Required action: Copy word for word, please, the lines of the entries below running from the one containing "term && !x.gaveUp)" to the one containing "R433, R436). -/", both ends included.

[Records from a dataset]
[Start of Attachment]

/-- A packet of a CLOSED bucket is answered with BUSY; any other that matches no armed collective is dropped (R430, R436). -/
def State.notArmed (s : State) (p : Packet) : State :=
  if s.closedBucket p.key p.bucket.toNat p.src.toNat then
    let w := (p.src.toNat, p.key.toNat, p.bucket.toNat)
    (s.modLnk (fun l => { l with keyWaiters := if l.keyWaiters.contains w then l.keyWaiters else l.keyWaiters ++ [w] })).busyData p
  else s.unmatched

/-- Some line of a packet would be added to an accumulator line now (R432, R470). -/
def State.adds (s : State) (i term : Nat) (p : Packet) : Bool :=
  let ls := ((s.bucket i p.bucket.toNat).tiles.getD p.tile.toNat {}).lines
  (s.bucket i p.bucket.toNat).st == .opened
    && (List.range p.lines.length).any (fun k => let x := ls.getD (p.offset.toNat + k) {}; x.acc.isSome && x.next == term && !x.gaveUp)

/-- The memory group whose Tipple sums a packet's first line (R431). -/
def State.packetGroup (s : State) (i : Nat) (p : Packet) : Nat :=
  let b := s.bucket i p.bucket.toNat
  ((s.lineDpa (s.coll i).part b (p.tile.toNat * b.tileLines + p.offset.toNat)).map dpaGroup).getD 0

/-- Terms arrive at their adding point; the check of the addition finds an upset or not (R432, R433, R470, R471). -/
def State.takeTerms (s : State) (i term : Nat) (p : Packet) (upset : TippleCheck) : State :=
  let g := s.packetGroup i p
  let src := srcGroup g
  if upset = .permanent ∧ s.adds i term p then s.moduleFatal 1 (bitsOf src.toNat 14 8) (bitsOf src.toNat 7 0) src
  else
    let s := if upset = .transient ∧ s.adds i term p then
        s.modMem (fun m => { m with tippleTransient := m.tippleTransient.modify g (fun n => satAdd 32 n 1) }) else s
    match s.contribute i p term with
    | (s, .ack) => (s.ackData p).offerLocal
    | (s, .busy) => (s.busyData p).offerLocal

/-- CONTRIB: a contributor's lines arrive at the adding point of a HOME collective (R431 to R433, R436). -/
def execContrib (pkt : Packet) (upset : TippleCheck) (s : State) : Res :=
  match s.takePacket pkt msgContrib with
  | none => .next s
  | some s =>
    if s.doneBefore pkt then .next (s.ackData pkt)
    else
      match s.findColl pkt.key pkt.src.toNat [1] with
      | none => .next (s.notArmed pkt)
      | some i =>
        let c := s.coll i
        let rank := pkt.rank.toNat
        if s.linesFit i pkt && !c.chained && c.adder pkt.tile.toNat == c.desc.myRank && decide (rank < c.desc.ranks)
            && decide (pkt.part.toNat < c.desc.parts) && (c.rankNode rank).1 == pkt.src.toNat then
          .next (s.takeTerms i (c.termOf rank pkt.part.toNat) pkt upset)
        else .next s.unmatched

/-- PARTIAL: the running sum of rank r - 1 arrives (R432). -/
def execPartialSum (pkt : Packet) (upset : TippleCheck) (s : State) : Res :=
  match s.takePacket pkt msgPartial with
  | none => .next s
  | some s =>
    if s.doneBefore pkt then .next (s.ackData pkt)
    else
      match s.findColl pkt.key pkt.src.toNat [1] with
      | none => .next (s.notArmed pkt)
      | some i =>
        let c := s.coll i
        if s.linesFit i pkt && c.hasPartial && pkt.rank.toNat + 1 == c.desc.myRank
            && (c.rankNode pkt.rank.toNat).1 == pkt.src.toNat then
          .next (s.takeTerms i 0 pkt upset)
        else .next s.unmatched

[End of Attachment]

Answer section:
    && (List.range p.lines.length).any (fun k => let x := ls.getD (p.offset.toNat + k) {}; x.acc.isSome && x.next == term && !x.gaveUp)

/-- The memory group whose Tipple sums a packet's first line (R431). -/
def State.packetGroup (s : State) (i : Nat) (p : Packet) : Nat :=
  let b := s.bucket i p.bucket.toNat
  ((s.lineDpa (s.coll i).part b (p.tile.toNat * b.tileLines + p.offset.toNat)).map dpaGroup).getD 0

/-- Terms arrive at their adding point; the check of the addition finds an upset or not (R432, R433, R470, R471). -/
def State.takeTerms (s : State) (i term : Nat) (p : Packet) (upset : TippleCheck) : State :=
  let g := s.packetGroup i p
  let src := srcGroup g
  if upset = .permanent ∧ s.adds i term p then s.moduleFatal 1 (bitsOf src.toNat 14 8) (bitsOf src.toNat 7 0) src
  else
    let s := if upset = .transient ∧ s.adds i term p then
        s.modMem (fun m => { m with tippleTransient := m.tippleTransient.modify g (fun n => satAdd 32 n 1) }) else s
    match s.contribute i p term with
    | (s, .ack) => (s.ackData p).offerLocal
    | (s, .busy) => (s.busyData p).offerLocal

/-- CONTRIB: a contributor's lines arrive at the adding point of a HOME collective (R431 to R433, R436). -/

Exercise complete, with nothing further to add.